--- Records from a collection ---
_ _ _ _

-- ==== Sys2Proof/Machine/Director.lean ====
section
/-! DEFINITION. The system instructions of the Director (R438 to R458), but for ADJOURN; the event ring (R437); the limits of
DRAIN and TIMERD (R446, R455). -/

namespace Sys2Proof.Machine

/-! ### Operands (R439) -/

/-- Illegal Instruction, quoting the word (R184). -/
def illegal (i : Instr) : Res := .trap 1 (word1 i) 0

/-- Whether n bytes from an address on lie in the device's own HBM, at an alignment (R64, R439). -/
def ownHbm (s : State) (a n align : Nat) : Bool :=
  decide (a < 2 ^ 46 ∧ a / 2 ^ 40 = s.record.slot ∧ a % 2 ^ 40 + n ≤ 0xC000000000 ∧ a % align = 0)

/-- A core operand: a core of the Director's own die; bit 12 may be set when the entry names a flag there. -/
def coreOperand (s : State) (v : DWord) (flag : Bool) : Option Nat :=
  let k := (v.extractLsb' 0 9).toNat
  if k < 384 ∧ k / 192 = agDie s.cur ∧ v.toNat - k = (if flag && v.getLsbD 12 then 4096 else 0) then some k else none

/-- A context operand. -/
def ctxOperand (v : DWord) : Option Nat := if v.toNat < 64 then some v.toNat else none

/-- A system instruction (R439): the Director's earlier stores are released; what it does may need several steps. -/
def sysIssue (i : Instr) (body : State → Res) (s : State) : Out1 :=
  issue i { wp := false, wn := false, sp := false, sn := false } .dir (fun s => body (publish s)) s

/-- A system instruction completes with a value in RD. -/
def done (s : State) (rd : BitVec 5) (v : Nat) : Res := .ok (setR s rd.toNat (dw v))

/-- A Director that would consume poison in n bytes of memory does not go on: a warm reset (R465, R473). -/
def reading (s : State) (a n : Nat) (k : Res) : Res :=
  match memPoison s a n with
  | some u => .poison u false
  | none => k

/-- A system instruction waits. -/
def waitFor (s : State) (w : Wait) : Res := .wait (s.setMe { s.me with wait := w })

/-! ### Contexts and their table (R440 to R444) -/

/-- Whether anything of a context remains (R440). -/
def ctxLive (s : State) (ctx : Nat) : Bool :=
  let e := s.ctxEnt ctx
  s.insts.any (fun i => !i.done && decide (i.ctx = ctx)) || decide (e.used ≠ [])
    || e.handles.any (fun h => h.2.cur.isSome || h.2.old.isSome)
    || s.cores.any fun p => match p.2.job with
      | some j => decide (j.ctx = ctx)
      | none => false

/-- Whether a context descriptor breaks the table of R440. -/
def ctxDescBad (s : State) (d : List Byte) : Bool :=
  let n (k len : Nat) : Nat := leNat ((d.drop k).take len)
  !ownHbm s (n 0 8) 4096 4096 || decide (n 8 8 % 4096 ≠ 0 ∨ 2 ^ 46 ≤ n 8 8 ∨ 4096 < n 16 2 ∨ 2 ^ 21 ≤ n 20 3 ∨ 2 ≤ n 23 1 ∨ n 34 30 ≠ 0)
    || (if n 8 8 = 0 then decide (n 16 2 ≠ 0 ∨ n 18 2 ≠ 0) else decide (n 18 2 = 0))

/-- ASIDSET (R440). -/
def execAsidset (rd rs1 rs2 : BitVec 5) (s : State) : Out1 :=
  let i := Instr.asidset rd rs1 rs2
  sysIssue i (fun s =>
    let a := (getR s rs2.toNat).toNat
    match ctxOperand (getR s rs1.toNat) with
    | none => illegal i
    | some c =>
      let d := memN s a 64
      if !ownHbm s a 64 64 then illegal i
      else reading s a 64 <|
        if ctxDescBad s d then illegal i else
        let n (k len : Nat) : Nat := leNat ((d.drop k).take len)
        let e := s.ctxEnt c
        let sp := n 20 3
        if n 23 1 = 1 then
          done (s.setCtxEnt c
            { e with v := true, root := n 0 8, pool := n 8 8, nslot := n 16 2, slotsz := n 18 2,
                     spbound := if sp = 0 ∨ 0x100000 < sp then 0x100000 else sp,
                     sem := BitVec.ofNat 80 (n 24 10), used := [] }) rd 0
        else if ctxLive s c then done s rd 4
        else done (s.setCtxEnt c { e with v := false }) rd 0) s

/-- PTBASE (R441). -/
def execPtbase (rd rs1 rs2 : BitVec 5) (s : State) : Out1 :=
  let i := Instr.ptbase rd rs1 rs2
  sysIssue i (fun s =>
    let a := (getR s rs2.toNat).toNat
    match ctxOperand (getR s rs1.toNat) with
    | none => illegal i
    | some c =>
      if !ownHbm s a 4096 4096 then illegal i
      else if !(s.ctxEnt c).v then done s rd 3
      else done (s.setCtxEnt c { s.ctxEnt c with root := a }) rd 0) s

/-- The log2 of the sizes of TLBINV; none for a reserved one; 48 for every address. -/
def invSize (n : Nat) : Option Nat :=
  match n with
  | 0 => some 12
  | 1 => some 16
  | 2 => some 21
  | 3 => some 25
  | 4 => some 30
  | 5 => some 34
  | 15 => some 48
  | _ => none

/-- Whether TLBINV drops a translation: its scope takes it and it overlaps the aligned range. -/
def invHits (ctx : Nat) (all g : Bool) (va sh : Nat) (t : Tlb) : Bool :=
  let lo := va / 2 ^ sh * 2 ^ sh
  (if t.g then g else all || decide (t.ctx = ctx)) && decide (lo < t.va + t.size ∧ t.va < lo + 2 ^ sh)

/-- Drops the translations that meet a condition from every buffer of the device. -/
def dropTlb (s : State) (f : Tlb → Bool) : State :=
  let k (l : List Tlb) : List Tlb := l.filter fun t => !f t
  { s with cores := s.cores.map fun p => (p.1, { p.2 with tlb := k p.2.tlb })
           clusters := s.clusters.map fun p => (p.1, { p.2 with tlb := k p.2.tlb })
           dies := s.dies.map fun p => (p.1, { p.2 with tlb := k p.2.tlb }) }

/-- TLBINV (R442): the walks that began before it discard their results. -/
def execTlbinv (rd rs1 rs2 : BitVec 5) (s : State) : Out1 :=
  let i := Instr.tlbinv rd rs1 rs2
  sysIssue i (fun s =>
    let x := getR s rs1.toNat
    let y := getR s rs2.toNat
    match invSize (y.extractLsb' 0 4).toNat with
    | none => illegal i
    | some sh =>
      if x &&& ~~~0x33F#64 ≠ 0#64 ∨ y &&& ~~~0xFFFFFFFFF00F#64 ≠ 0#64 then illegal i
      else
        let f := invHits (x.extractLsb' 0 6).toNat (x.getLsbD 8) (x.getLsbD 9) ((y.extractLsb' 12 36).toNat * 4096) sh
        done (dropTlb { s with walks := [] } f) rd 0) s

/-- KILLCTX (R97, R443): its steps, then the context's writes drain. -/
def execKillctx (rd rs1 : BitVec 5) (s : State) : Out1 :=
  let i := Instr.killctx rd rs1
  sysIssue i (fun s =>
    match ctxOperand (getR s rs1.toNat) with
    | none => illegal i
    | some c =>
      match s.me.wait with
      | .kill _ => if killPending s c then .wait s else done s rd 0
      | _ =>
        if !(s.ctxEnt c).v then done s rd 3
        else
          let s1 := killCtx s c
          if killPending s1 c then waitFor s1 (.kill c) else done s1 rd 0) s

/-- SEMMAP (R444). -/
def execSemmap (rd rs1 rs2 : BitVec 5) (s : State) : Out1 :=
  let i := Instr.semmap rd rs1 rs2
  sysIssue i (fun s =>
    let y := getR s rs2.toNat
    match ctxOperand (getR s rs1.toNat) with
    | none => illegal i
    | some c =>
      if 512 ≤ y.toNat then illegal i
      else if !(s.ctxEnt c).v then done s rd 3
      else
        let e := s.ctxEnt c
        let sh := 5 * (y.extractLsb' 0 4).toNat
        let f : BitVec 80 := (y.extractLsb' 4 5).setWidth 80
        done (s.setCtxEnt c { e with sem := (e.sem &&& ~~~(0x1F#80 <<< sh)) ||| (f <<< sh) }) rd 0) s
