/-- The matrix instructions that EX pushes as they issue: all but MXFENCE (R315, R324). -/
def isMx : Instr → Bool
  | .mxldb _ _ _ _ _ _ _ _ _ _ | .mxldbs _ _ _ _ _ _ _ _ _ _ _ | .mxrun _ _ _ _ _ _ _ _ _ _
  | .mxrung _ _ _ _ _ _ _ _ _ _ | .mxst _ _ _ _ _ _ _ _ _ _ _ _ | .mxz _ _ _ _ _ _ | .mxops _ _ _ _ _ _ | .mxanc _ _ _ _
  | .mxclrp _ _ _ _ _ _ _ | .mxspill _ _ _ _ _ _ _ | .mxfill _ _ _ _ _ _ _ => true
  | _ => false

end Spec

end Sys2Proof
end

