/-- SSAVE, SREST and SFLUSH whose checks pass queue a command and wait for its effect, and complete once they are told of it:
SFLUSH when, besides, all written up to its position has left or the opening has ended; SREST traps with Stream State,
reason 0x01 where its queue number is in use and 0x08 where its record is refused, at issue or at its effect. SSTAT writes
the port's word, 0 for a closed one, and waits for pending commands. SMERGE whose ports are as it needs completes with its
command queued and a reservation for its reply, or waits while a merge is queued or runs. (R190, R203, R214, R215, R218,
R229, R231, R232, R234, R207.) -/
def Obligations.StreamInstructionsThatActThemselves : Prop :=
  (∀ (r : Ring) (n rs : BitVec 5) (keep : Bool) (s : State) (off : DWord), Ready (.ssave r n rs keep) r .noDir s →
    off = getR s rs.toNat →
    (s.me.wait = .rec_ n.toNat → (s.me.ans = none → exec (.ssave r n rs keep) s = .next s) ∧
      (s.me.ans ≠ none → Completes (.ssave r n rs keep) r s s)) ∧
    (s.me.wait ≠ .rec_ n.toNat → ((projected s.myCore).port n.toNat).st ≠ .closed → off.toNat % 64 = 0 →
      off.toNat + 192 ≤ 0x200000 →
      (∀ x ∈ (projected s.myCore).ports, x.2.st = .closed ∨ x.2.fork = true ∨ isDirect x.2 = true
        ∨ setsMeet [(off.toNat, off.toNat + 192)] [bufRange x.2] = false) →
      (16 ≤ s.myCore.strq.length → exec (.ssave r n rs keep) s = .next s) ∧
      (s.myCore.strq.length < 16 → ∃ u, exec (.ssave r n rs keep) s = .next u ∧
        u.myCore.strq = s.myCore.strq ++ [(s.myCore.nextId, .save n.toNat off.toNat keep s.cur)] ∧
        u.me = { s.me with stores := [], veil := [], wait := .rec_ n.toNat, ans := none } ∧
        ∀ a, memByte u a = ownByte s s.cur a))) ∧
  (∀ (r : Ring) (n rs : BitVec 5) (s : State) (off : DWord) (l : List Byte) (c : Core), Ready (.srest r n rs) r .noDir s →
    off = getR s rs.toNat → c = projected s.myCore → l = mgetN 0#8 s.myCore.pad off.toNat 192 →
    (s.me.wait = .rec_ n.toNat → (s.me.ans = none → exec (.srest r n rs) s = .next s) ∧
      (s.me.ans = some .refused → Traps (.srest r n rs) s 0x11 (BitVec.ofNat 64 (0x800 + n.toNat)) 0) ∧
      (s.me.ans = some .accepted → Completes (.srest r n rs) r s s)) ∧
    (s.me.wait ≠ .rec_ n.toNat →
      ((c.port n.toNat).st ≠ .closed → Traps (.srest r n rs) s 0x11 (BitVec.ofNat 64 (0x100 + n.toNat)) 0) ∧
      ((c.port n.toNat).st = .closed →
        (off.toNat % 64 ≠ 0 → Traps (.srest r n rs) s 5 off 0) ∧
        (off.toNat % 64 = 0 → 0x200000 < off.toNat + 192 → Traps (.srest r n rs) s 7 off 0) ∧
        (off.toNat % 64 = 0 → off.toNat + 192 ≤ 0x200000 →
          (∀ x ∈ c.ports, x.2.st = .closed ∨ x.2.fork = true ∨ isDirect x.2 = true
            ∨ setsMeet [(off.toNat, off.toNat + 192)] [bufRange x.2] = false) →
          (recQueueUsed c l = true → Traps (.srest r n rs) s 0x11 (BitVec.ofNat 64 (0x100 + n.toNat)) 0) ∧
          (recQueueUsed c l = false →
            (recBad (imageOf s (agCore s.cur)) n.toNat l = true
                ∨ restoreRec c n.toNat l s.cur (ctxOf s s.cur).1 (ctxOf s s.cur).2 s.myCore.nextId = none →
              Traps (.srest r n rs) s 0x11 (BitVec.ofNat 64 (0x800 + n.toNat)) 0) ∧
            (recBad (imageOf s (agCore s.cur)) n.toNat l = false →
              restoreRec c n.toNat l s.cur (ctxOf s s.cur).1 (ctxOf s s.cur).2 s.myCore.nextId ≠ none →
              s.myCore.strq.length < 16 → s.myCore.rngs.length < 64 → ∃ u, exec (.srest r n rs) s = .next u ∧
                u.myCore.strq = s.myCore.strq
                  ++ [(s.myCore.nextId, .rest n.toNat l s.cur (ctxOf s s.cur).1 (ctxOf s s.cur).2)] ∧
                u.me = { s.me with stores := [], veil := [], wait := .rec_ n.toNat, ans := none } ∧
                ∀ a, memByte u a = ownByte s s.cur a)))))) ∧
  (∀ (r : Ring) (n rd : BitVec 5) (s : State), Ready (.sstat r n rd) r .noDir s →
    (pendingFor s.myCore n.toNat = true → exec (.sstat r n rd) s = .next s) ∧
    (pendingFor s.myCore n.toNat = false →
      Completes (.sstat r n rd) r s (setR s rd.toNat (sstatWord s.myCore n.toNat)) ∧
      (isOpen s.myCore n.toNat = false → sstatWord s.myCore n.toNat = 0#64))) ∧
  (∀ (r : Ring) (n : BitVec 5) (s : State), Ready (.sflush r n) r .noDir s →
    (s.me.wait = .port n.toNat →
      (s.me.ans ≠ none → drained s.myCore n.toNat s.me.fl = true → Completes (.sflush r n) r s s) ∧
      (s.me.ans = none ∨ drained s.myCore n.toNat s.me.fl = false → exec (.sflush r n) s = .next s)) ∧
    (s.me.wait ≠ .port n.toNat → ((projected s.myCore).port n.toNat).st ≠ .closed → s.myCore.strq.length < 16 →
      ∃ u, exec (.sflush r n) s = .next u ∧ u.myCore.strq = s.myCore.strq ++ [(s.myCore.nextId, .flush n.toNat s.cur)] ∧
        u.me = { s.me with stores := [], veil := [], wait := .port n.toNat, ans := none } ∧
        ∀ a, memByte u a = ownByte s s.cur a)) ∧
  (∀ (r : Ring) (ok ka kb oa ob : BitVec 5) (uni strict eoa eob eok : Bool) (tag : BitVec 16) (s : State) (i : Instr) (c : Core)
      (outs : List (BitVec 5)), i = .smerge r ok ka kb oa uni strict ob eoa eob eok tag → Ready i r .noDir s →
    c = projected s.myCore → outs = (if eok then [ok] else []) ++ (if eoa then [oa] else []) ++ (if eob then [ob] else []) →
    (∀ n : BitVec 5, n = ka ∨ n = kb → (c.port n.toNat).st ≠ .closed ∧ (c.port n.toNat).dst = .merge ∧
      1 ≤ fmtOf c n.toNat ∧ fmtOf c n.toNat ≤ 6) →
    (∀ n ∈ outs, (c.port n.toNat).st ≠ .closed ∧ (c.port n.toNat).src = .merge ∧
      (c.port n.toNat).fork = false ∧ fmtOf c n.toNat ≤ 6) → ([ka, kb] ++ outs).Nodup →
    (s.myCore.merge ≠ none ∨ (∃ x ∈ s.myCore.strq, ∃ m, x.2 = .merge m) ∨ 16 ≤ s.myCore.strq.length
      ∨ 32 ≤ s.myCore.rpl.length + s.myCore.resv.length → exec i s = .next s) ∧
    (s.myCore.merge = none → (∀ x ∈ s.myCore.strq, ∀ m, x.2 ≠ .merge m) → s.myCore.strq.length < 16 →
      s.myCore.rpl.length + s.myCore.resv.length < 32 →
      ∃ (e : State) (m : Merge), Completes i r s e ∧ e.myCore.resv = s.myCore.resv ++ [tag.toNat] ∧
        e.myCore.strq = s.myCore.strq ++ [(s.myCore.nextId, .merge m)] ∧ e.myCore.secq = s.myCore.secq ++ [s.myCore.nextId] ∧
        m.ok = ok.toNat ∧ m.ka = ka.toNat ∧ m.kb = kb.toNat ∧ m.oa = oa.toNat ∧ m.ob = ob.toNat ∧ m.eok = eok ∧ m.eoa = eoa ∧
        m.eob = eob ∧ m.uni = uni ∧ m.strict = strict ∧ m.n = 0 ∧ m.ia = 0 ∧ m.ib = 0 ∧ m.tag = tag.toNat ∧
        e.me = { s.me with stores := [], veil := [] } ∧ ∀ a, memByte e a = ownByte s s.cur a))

_ _ _ _

--- EXERCISE PROMPT ---
Word for word, restate the lines above from the line containing "value in RD. -/" through the line containing "of R440. -/", with both included and nothing else.

--- RESPONSE TO THE EXERCISE ---
/-- A system instruction completes with a value in RD. -/
def done (s : State) (rd : BitVec 5) (v : Nat) : Res := .ok (setR s rd.toNat (dw v))

/-- A Director that would consume poison in n bytes of memory does not go on: a warm reset (R465, R473). -/
def reading (s : State) (a n : Nat) (k : Res) : Res :=
  match memPoison s a n with
  | some u => .poison u false
  | none => k

/-- A system instruction waits. -/
def waitFor (s : State) (w : Wait) : Res := .wait (s.setMe { s.me with wait := w })

/-! ### Contexts and their table (R440 to R444) -/

/-- Whether anything of a context remains (R440). -/
def ctxLive (s : State) (ctx : Nat) : Bool :=
  let e := s.ctxEnt ctx
  s.insts.any (fun i => !i.done && decide (i.ctx = ctx)) || decide (e.used ≠ [])
    || e.handles.any (fun h => h.2.cur.isSome || h.2.old.isSome)
    || s.cores.any fun p => match p.2.job with
      | some j => decide (j.ctx = ctx)
      | none => false

/-- Whether a context descriptor breaks the table of R440. -/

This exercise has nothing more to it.